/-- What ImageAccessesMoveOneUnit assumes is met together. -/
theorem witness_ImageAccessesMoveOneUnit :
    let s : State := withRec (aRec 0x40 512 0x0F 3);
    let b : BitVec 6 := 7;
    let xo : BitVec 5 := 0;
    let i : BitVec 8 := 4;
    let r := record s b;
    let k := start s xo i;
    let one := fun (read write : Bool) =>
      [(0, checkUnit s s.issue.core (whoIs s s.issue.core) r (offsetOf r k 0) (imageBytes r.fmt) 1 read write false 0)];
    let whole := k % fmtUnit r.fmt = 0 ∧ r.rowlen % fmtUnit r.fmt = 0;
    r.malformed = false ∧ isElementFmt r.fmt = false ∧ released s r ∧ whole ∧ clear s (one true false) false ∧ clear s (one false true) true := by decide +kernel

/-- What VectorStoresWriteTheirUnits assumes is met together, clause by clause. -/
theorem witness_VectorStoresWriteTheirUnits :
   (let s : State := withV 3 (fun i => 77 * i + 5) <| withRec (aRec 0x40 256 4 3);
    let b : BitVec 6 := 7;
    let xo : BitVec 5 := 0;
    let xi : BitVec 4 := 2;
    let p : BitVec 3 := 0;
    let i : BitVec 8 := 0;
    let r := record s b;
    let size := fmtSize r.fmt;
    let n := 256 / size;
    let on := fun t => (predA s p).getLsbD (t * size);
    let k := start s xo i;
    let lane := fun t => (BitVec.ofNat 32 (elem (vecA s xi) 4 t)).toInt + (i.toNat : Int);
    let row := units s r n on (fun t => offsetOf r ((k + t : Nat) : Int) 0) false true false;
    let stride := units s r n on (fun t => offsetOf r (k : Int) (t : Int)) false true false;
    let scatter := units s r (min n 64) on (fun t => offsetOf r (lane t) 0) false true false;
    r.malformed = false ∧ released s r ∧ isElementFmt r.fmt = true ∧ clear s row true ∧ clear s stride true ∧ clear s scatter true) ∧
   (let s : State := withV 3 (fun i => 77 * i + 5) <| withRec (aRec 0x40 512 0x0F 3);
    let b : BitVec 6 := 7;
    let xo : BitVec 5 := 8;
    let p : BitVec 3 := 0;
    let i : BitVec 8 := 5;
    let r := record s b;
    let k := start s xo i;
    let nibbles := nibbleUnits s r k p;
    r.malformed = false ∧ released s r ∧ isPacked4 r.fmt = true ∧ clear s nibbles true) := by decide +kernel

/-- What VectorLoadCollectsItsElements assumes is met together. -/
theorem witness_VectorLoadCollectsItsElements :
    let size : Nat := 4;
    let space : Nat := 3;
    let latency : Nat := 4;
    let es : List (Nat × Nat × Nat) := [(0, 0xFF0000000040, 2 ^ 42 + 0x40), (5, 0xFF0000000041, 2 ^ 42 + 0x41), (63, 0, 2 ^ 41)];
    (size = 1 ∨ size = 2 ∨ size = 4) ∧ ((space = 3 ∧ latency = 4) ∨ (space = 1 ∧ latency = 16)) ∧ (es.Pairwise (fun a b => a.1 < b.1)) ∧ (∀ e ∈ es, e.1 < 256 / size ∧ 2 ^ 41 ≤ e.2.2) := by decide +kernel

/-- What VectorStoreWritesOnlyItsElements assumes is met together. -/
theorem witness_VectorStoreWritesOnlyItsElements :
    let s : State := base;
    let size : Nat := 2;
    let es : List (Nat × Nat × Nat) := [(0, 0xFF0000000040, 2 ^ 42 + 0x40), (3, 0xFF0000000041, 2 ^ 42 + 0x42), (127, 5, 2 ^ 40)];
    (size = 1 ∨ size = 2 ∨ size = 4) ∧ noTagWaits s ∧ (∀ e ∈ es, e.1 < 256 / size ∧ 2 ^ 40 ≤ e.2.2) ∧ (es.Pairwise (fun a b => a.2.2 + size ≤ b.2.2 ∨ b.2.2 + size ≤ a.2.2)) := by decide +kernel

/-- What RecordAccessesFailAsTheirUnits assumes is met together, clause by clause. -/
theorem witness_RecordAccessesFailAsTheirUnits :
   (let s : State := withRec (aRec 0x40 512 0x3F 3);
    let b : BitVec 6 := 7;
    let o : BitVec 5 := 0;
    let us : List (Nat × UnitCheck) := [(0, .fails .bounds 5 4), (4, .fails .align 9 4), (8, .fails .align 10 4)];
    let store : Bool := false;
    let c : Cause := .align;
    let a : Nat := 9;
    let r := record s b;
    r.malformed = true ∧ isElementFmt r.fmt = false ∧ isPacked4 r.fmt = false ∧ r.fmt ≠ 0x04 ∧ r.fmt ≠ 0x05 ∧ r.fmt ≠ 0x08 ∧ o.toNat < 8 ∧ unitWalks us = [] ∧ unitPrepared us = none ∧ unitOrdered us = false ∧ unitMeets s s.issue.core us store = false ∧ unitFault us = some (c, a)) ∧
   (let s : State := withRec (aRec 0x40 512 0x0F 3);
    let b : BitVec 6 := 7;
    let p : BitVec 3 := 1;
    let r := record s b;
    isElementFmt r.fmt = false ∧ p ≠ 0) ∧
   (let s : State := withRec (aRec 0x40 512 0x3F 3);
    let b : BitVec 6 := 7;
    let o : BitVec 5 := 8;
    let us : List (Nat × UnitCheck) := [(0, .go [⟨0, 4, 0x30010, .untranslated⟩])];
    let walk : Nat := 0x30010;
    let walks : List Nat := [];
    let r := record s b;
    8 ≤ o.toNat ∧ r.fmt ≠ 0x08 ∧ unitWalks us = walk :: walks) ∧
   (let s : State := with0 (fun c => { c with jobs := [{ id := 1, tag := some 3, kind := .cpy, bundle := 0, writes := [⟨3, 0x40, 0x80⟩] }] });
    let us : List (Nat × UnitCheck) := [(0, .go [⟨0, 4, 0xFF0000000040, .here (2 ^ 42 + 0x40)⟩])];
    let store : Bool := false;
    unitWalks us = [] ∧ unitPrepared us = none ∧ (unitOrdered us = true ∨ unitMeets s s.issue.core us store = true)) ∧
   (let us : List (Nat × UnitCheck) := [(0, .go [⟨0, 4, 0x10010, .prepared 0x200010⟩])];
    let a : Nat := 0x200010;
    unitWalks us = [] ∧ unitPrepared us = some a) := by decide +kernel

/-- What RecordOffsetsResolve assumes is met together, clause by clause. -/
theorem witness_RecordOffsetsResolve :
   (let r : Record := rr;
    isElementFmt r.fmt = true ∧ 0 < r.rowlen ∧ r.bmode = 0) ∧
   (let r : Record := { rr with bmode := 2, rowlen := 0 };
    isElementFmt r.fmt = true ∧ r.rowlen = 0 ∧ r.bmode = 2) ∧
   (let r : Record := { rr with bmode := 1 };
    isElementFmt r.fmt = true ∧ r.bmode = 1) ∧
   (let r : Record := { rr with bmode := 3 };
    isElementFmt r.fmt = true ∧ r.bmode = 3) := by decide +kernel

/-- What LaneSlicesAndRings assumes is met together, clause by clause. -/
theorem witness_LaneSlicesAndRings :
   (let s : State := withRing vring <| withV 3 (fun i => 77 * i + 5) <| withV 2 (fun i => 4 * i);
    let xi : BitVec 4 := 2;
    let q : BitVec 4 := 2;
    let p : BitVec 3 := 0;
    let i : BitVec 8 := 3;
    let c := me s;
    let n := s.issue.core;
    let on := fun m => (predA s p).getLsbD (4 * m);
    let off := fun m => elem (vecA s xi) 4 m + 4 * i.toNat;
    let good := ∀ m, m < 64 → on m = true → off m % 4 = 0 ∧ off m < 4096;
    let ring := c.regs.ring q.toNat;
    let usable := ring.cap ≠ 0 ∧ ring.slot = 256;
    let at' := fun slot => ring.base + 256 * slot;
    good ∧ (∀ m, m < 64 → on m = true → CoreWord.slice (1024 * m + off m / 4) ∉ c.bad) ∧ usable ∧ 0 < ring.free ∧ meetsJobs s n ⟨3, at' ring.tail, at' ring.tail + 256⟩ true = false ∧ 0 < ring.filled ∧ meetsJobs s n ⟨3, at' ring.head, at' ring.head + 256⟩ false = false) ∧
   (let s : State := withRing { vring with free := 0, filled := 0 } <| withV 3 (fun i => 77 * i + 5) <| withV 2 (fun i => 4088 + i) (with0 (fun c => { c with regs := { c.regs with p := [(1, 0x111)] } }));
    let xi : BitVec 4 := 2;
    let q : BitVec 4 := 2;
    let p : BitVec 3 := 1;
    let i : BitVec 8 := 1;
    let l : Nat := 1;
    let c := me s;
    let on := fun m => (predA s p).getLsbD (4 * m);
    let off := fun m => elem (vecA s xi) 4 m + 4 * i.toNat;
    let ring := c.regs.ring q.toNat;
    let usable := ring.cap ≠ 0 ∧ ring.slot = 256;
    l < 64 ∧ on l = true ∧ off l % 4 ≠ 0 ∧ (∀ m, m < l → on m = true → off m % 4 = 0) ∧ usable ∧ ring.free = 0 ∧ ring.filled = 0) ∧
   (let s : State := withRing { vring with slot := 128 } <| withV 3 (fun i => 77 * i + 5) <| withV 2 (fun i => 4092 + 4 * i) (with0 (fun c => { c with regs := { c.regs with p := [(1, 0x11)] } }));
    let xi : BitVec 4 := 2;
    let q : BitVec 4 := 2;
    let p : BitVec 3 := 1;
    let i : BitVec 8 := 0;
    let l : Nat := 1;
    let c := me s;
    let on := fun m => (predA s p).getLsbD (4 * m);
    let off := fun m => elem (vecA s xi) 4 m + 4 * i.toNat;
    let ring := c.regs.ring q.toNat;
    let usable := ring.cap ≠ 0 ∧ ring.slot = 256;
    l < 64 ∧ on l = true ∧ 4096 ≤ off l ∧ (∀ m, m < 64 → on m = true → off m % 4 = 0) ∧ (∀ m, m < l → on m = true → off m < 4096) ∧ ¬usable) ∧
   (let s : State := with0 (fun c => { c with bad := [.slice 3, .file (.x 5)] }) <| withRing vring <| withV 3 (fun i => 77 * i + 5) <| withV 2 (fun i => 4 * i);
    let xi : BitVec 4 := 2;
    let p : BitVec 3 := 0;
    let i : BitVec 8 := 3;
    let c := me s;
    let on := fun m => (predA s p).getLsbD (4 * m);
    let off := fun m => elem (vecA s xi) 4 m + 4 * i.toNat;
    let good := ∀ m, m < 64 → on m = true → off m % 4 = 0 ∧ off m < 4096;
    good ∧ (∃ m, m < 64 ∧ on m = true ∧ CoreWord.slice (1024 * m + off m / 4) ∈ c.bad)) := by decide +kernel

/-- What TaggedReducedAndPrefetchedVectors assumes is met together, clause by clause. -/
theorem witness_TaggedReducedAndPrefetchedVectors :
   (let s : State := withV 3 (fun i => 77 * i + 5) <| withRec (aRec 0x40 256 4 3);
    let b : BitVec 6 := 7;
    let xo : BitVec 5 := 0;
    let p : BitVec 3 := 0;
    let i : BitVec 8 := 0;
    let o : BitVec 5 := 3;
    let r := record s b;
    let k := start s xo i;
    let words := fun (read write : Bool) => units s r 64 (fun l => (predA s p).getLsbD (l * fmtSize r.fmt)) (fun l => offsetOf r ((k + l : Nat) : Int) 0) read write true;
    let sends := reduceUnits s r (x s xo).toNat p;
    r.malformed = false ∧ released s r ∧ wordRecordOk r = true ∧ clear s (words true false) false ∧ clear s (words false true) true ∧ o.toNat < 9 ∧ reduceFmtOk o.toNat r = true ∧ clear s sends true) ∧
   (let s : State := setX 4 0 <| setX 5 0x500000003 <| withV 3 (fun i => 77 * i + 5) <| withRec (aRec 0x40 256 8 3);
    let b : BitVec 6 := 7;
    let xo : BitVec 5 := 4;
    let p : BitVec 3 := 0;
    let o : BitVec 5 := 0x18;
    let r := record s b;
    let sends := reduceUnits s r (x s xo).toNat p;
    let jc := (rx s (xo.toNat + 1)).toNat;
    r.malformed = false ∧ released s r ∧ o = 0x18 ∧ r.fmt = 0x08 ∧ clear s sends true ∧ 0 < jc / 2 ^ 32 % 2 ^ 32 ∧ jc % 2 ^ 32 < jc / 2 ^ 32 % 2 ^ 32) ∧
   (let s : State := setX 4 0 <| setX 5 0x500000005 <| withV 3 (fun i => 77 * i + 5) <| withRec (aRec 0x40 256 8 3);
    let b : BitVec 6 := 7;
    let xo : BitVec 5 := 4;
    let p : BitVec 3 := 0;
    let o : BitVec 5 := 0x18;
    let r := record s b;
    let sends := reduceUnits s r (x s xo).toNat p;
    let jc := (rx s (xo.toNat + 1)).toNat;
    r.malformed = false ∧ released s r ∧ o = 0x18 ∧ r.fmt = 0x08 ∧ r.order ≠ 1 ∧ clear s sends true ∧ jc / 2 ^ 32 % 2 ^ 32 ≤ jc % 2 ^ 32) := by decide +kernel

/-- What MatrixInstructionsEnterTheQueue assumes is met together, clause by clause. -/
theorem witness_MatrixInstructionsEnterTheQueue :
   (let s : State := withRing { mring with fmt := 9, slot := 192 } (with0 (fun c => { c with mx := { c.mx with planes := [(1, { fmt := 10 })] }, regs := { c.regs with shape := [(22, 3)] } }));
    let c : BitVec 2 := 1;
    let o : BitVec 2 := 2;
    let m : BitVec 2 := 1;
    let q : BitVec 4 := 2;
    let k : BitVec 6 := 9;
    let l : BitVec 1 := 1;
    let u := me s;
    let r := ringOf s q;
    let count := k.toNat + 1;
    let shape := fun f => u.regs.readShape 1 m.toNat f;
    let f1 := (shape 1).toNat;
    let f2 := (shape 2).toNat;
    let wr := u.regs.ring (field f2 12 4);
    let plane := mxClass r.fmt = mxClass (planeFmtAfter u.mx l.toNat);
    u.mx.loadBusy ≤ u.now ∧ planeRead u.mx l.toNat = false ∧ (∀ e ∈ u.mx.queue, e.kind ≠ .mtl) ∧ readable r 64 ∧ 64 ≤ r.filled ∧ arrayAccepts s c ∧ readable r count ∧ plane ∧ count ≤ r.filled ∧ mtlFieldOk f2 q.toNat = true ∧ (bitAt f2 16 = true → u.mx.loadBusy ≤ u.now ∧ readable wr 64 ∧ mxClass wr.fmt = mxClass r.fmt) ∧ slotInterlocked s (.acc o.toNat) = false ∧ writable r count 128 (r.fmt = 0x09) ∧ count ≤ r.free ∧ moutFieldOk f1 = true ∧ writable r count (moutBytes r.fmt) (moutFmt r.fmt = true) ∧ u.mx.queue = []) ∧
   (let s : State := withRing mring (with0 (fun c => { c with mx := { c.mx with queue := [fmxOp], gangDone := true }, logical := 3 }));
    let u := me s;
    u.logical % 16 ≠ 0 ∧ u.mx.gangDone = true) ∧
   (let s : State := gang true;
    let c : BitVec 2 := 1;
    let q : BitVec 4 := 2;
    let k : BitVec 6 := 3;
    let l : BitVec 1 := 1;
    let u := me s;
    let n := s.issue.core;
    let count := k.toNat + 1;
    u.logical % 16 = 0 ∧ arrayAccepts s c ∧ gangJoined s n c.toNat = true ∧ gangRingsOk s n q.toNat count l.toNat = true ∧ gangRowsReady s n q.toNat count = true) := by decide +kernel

=====

> _What to produce_
What you return should be the lines from the start of the data through the line with "[(0, checkUnit s", quoted exactly and nothing more.

> _Output below_
/-- What ImageAccessesMoveOneUnit assumes is met together. -/
theorem witness_ImageAccessesMoveOneUnit :
    let s : State := withRec (aRec 0x40 512 0x0F 3);
    let b : BitVec 6 := 7;
    let xo : BitVec 5 := 0;
    let i : BitVec 8 := 4;
    let r := record s b;
    let k := start s xo i;
    let one := fun (read write : Bool) =>
      [(0, checkUnit s s.issue.core (whoIs s s.issue.core) r (offsetOf r k 0) (imageBytes r.fmt) 1 read write false 0)];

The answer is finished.